## [Exercise]
Extract from the entries below, exactly as given, only the lines from the line containing "unfold execMlFrameDiscard at e₀" to the line containing "(with_reducible apply frame_onFrame)", both lines included.

Information START

-- ==== Sys2Proof/Laws/FramePair.lean ====
section
/-!
SUPPORT. What the pair, power, the map cache and the Sluice leave unchanged, one lemma for each operation and each command.
-/

set_option Elab.async false
set_option linter.unreachableTactic false
set_option linter.unusedTactic false

namespace Sys2Proof.Machine

/-! ### Machine/Mirror.lean -/

theorem frame_journalPair {l₀ : List Area} {b₀ b : Block} (h₀ : Frame l₀ b₀ b)
    (hl : [.ml] ⊆ l₀ := by first | assumption | exact Area.sub ‹_›) :
    Frame l₀ b₀ (b.journalPair) := by
  unfold Block.journalPair
  repeat' first
    | (with_reducible assumption)
    | (with_reducible exact Area.sub ‹_›)
    | (with_reducible exact Frame.refl)
    | (with_reducible apply Frame.ite)
    | (with_reducible refine Frame.foldl ?_ (fun _ _ _ => ?_))
    | (with_reducible apply frame_modMl)
    | (fail_if_no_progress extract_lets)
    | intro _
    | (with_reducible split)

theorem frame_mlTimers {l₀ : List Area} {b₀ b : Block} (h₀ : Frame l₀ b₀ b)
    (hl : [.ml] ⊆ l₀ := by first | assumption | exact Area.sub ‹_›) :
    Frame l₀ b₀ (b.mlTimers) := by
  unfold Block.mlTimers
  repeat' first
    | (with_reducible assumption)
    | (with_reducible exact Area.sub ‹_›)
    | (with_reducible exact Frame.refl)
    | (with_reducible apply Frame.ite)
    | (with_reducible refine Frame.foldl ?_ (fun _ _ _ => ?_))
    | (with_reducible apply frame_modMl)
    | (fail_if_no_progress extract_lets)
    | intro _
    | (with_reducible split)

theorem frame_setPair {l₀ : List Area} {b₀ b : Block} (h₀ : Frame l₀ b₀ b) (st : Nat) (partner : Bool)
    (hl : [.regs, .irq, .ml, .out] ⊆ l₀ := by first | assumption | exact Area.sub ‹_›) :
    Frame l₀ b₀ (b.setPair st partner) := by
  unfold Block.setPair
  repeat' first
    | (with_reducible assumption)
    | (with_reducible exact Area.sub ‹_›)
    | (with_reducible exact Frame.refl)
    | (with_reducible apply Frame.ite)
    | (with_reducible refine Frame.foldl ?_ (fun _ _ _ => ?_))
    | (with_reducible apply frame_setFld)
    | (with_reducible apply frame_setBit)
    | (with_reducible apply frame_modMl)
    | (with_reducible apply frame_journalPair)
    | (with_reducible apply frame_mlTimers)
    | (with_reducible apply frame_emit)
    | (with_reducible apply frame_raise)
    | (fail_if_no_progress extract_lets)
    | intro _
    | (with_reducible split)

theorem frame_degrade {l₀ : List Area} {b₀ b : Block} (h₀ : Frame l₀ b₀ b)
    (hl : [.regs, .irq, .hq, .ml, .out] ⊆ l₀ := by first | assumption | exact Area.sub ‹_›) :
    Frame l₀ b₀ (b.degrade) := by
  unfold Block.degrade
  repeat' first
    | (with_reducible assumption)
    | (with_reducible exact Area.sub ‹_›)
    | (with_reducible exact Frame.refl)
    | (with_reducible apply Frame.ite)
    | (with_reducible refine Frame.foldl ?_ (fun _ _ _ => ?_))
    | (with_reducible apply frame_modMl)
    | (with_reducible apply frame_setFld)
    | (with_reducible apply frame_setPair)
    | (with_reducible apply frame_async)
    | (fail_if_no_progress extract_lets)
    | intro _
    | (with_reducible split)

theorem frame_onFrame {l₀ : List Area} {b₀ b : Block} (h₀ : Frame l₀ b₀ b) (f : Block → Block) (hf : ∀ c , Frame l₀ b₀ c → Frame l₀ b₀ (f c ))
    (hl : [.ml] ⊆ l₀ := by first | assumption | exact Area.sub ‹_›) :
    Frame l₀ b₀ (b.onFrame f) := by
  unfold Block.onFrame
  repeat' first
    | (with_reducible assumption)
    | (with_reducible exact Area.sub ‹_›)
    | (with_reducible exact Frame.refl)
    | (with_reducible apply Frame.ite)
    | (with_reducible refine Frame.foldl ?_ (fun _ _ _ => ?_))
    | (with_reducible apply hf)
    | (with_reducible apply frame_modMl)
    | (fail_if_no_progress extract_lets)
    | intro _
    | (with_reducible split)

theorem frame_mlBring {l₀ : List Area} {b₀ b : Block} (h₀ : Frame l₀ b₀ b)
    (hl : [.ml, .out] ⊆ l₀ := by first | assumption | exact Area.sub ‹_›) :
    Frame l₀ b₀ (b.mlBring) := by
  unfold Block.mlBring
  repeat' first
    | (with_reducible assumption)
    | (with_reducible exact Area.sub ‹_›)
    | (with_reducible exact Frame.refl)
    | (with_reducible apply Frame.ite)
    | (with_reducible refine Frame.foldl ?_ (fun _ _ _ => ?_))
    | (with_reducible apply frame_modMl)
    | (with_reducible apply frame_emit)
    | (fail_if_no_progress extract_lets)
    | intro _
    | (with_reducible split)

theorem frame_pairDown {l₀ : List Area} {b₀ b : Block} (h₀ : Frame l₀ b₀ b)
    (hl : [.regs, .irq, .hq, .ml, .out] ⊆ l₀ := by first | assumption | exact Area.sub ‹_›) :
    Frame l₀ b₀ (b.pairDown) := by
  unfold Block.pairDown
  repeat' first
    | (with_reducible assumption)
    | (with_reducible exact Area.sub ‹_›)
    | (with_reducible exact Frame.refl)
    | (with_reducible apply Frame.ite)
    | (with_reducible refine Frame.foldl ?_ (fun _ _ _ => ?_))
    | (with_reducible apply frame_mlTimers)
    | (with_reducible apply frame_setPair)
    | (with_reducible apply frame_degrade)
    | (fail_if_no_progress extract_lets)
    | intro _
    | (with_reducible split)

theorem frame_linkDown {l₀ : List Area} {b₀ b : Block} (h₀ : Frame l₀ b₀ b)
    (hl : [.regs, .irq, .hq, .ml, .out] ⊆ l₀ := by first | assumption | exact Area.sub ‹_›) :
    Frame l₀ b₀ (b.linkDown) := by
  unfold Block.linkDown
  repeat' first
    | (with_reducible assumption)
    | (with_reducible exact Area.sub ‹_›)
    | (with_reducible exact Frame.refl)
    | (with_reducible apply Frame.ite)
    | (with_reducible refine Frame.foldl ?_ (fun _ _ _ => ?_))
    | (with_reducible apply frame_setBit)
    | (with_reducible apply frame_setFld)
    | (with_reducible apply frame_raise)
    | (with_reducible apply frame_pairDown)
    | (fail_if_no_progress extract_lets)
    | intro _
    | (with_reducible split)

theorem frame_mlEnable {l₀ : List Area} {b₀ b : Block} (h₀ : Frame l₀ b₀ b)
    (hl : [.regs, .irq, .hq, .ml, .out] ⊆ l₀ := by first | assumption | exact Area.sub ‹_›) :
    Frame l₀ b₀ (b.mlEnable) := by
  unfold Block.mlEnable
  repeat' first
    | (with_reducible assumption)
    | (with_reducible exact Area.sub ‹_›)
    | (with_reducible exact Frame.refl)
    | (with_reducible apply Frame.ite)
    | (with_reducible refine Frame.foldl ?_ (fun _ _ _ => ?_))
    | (with_reducible apply frame_linkDown)
    | (with_reducible apply frame_mlBring)
    | (fail_if_no_progress extract_lets)
    | intro _
    | (with_reducible split)

theorem frame_mlDisable {l₀ : List Area} {b₀ b : Block} (h₀ : Frame l₀ b₀ b)
    (hl : [.regs, .irq, .hq, .ml, .out] ⊆ l₀ := by first | assumption | exact Area.sub ‹_›) :
    Frame l₀ b₀ (b.mlDisable) := by
  unfold Block.mlDisable
  repeat' first
    | (with_reducible assumption)
    | (with_reducible exact Area.sub ‹_›)
    | (with_reducible exact Frame.refl)
    | (with_reducible apply Frame.ite)
    | (with_reducible refine Frame.foldl ?_ (fun _ _ _ => ?_))
    | (with_reducible apply frame_linkDown)
    | (with_reducible apply frame_modMl)
    | (fail_if_no_progress extract_lets)
    | intro _
    | (with_reducible split)

theorem frame_execMlLinkEnable {l₀ : List Area} {b₀ : Block} {s t : State} {retrain : Bool} (e₀ : execMlLinkEnable retrain s = .next t)
    (h₀ : Frame l₀ b₀ s.toBlock)
    (hl : [.regs, .irq, .hq, .ml, .out] ⊆ l₀ := by first | assumption | exact Area.sub ‹_›) : Frame l₀ b₀ t.toBlock := by
  unfold execMlLinkEnable at e₀
  refine Frame.upd e₀ h₀ (fun _ _ => ?_)
  repeat' first
    | (with_reducible assumption)
    | (with_reducible exact Area.sub ‹_›)
    | (with_reducible exact Frame.refl)
    | (with_reducible apply Frame.ite)
    | (with_reducible refine Frame.foldl ?_ (fun _ _ _ => ?_))
    | (with_reducible apply frame_mlEnable)
    | (with_reducible apply frame_setBit)
    | (fail_if_no_progress extract_lets)
    | intro _
    | (with_reducible split)

theorem frame_execMlLinkDown {l₀ : List Area} {b₀ : Block} {s t : State} (e₀ : execMlLinkDown s = .next t)
    (h₀ : Frame l₀ b₀ s.toBlock)
    (hl : [.regs, .irq, .hq, .ml, .out] ⊆ l₀ := by first | assumption | exact Area.sub ‹_›) : Frame l₀ b₀ t.toBlock := by
  unfold execMlLinkDown at e₀
  refine Frame.upd e₀ h₀ (fun _ _ => ?_)
  repeat' first
    | (with_reducible assumption)
    | (with_reducible exact Area.sub ‹_›)
    | (with_reducible exact Frame.refl)
    | (with_reducible apply Frame.ite)
    | (with_reducible refine Frame.foldl ?_ (fun _ _ _ => ?_))
    | (with_reducible apply frame_linkDown)
    | (fail_if_no_progress extract_lets)
    | intro _
    | (with_reducible split)

theorem frame_execMlFrameDiscard {l₀ : List Area} {b₀ : Block} {s t : State} (e₀ : execMlFrameDiscard s = .next t)
    (h₀ : Frame l₀ b₀ s.toBlock)
    (hl : [.regs, .irq, .ml, .out] ⊆ l₀ := by first | assumption | exact Area.sub ‹_›) : Frame l₀ b₀ t.toBlock := by
  unfold execMlFrameDiscard at e₀
  refine Frame.upd e₀ h₀ (fun _ _ => ?_)
  repeat' first
    | (with_reducible assumption)
    | (with_reducible exact Area.sub ‹_›)
    | (with_reducible exact Frame.refl)
    | (with_reducible apply Frame.ite)
    | (with_reducible refine Frame.foldl ?_ (fun _ _ _ => ?_))
    | (with_reducible apply frame_bump)
    | (with_reducible apply frame_modMl)
    | (with_reducible apply frame_raise)
    | (with_reducible apply frame_emit)
    | (fail_if_no_progress extract_lets)
    | intro _
    | (with_reducible split)

theorem frame_execMlLack {l₀ : List Area} {b₀ : Block} {s t : State} {lseq : BitVec 32} {replay : Bool} (e₀ : execMlLack lseq replay s = .next t)
    (h₀ : Frame l₀ b₀ s.toBlock)
    (hl : [.regs, .wp, .store, .ml, .out] ⊆ l₀ := by first | assumption | exact Area.sub ‹_›) : Frame l₀ b₀ t.toBlock := by
  unfold execMlLack at e₀
  refine Frame.upd e₀ h₀ (fun _ _ => ?_)
  repeat' first
    | (with_reducible assumption)
    | (with_reducible exact Area.sub ‹_›)
    | (with_reducible exact Frame.refl)
    | (with_reducible apply Frame.ite)
    | (with_reducible refine Frame.foldl ?_ (fun _ _ _ => ?_))
    | (with_reducible apply frame_onFrame)
    | (with_reducible apply frame_replay)
    | (with_reducible apply frame_emit)
    | (fail_if_no_progress extract_lets)
    | intro _
    | (with_reducible split)

theorem frame_sendCatalogue {l₀ : List Area} {b₀ b : Block} (h₀ : Frame l₀ b₀ b)
    (hl : [.ml, .out] ⊆ l₀ := by first | assumption | exact Area.sub ‹_›) :
    Frame l₀ b₀ (b.sendCatalogue) := by
  unfold Block.sendCatalogue
  repeat' first
    | (with_reducible assumption)
    | (with_reducible exact Area.sub ‹_›)
    | (with_reducible exact Frame.refl)
    | (with_reducible apply Frame.ite)
    | (with_reducible refine Frame.foldl ?_ (fun _ _ _ => ?_))
    | (with_reducible apply frame_melarSend)
    | (fail_if_no_progress extract_lets)
    | intro _
    | (with_reducible split)

theorem frame_bindEqual {l₀ : List Area} {b₀ b : Block} (h₀ : Frame l₀ b₀ b)
    (hl : [.store] ⊆ l₀ := by first | assumption | exact Area.sub ‹_›) :
    Frame l₀ b₀ (b.bindEqual) := by
  unfold Block.bindEqual
  repeat' first
    | (with_reducible assumption)
    | (with_reducible exact Area.sub ‹_›)
    | (with_reducible exact Frame.refl)
    | (with_reducible apply Frame.ite)
    | (with_reducible refine Frame.foldl ?_ (fun _ _ _ => ?_))
    | (with_reducible apply frame_modVol)
    | (fail_if_no_progress extract_lets)
    | intro _
    | (with_reducible split)

theorem frame_applyCat {l₀ : List Area} {b₀ b : Block} (h₀ : Frame l₀ b₀ b) (t : Nat) (e : List Byte)
    (hl : [.wp, .store, .ml] ⊆ l₀ := by first | assumption | exact Area.sub ‹_›) :
    Frame l₀ b₀ (b.applyCat t e) := by
  unfold Block.applyCat
  repeat' first
    | (with_reducible assumption)
    | (with_reducible exact Area.sub ‹_›)
    | (with_reducible exact Frame.refl)
    | (with_reducible apply Frame.ite)
    | (with_reducible refine Frame.foldl ?_ (fun _ _ _ => ?_))
    | (with_reducible apply frame_modMl)
    | (with_reducible apply frame_applyEntry)
    | (with_reducible apply frame_modClip)
    | (with_reducible apply frame_modVol)
    | (with_reducible apply frame_bindEqual)
    | (with_reducible apply frame_journalEntry)
    | (fail_if_no_progress extract_lets)
    | intro _
    | (with_reducible split)

theorem frame_takeFrame {l₀ : List Area} {b₀ b : Block} (h₀ : Frame l₀ b₀ b) (clip : Nat) (old : Nat) (frame : Nat) (fsize : Nat) (gen : Nat) (bytes : List Byte)
    (hl : [.store, .pt] ⊆ l₀ := by first | assumption | exact Area.sub ‹_›) :
    Frame l₀ b₀ (b.takeFrame clip old frame fsize gen bytes) := by
  unfold Block.takeFrame
  repeat' first
    | (with_reducible assumption)
    | (with_reducible exact Area.sub ‹_›)
    | (with_reducible exact Frame.refl)
    | (with_reducible apply Frame.ite)
    | (with_reducible refine Frame.foldl ?_ (fun _ _ _ => ?_))
    | (with_reducible apply frame_arriveRaw)
    | (with_reducible apply frame_modChunks)
    | (with_reducible apply frame_modVol)
    | (fail_if_no_progress extract_lets)
    | intro _
    | (with_reducible split)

Information END

## [Exercise output]
  unfold execMlFrameDiscard at e₀
  refine Frame.upd e₀ h₀ (fun _ _ => ?_)
  repeat' first
    | (with_reducible assumption)
    | (with_reducible exact Area.sub ‹_›)
    | (with_reducible exact Frame.refl)
    | (with_reducible apply Frame.ite)
    | (with_reducible refine Frame.foldl ?_ (fun _ _ _ => ?_))
    | (with_reducible apply frame_bump)
    | (with_reducible apply frame_modMl)
    | (with_reducible apply frame_raise)
    | (with_reducible apply frame_emit)
    | (fail_if_no_progress extract_lets)
    | intro _
    | (with_reducible split)

theorem frame_execMlLack {l₀ : List Area} {b₀ : Block} {s t : State} {lseq : BitVec 32} {replay : Bool} (e₀ : execMlLack lseq replay s = .next t)
    (h₀ : Frame l₀ b₀ s.toBlock)
    (hl : [.regs, .wp, .store, .ml, .out] ⊆ l₀ := by first | assumption | exact Area.sub ‹_›) : Frame l₀ b₀ t.toBlock := by
  unfold execMlLack at e₀
  refine Frame.upd e₀ h₀ (fun _ _ => ?_)
  repeat' first
    | (with_reducible assumption)
    | (with_reducible exact Area.sub ‹_›)
    | (with_reducible exact Frame.refl)
    | (with_reducible apply Frame.ite)
    | (with_reducible refine Frame.foldl ?_ (fun _ _ _ => ?_))
    | (with_reducible apply frame_onFrame)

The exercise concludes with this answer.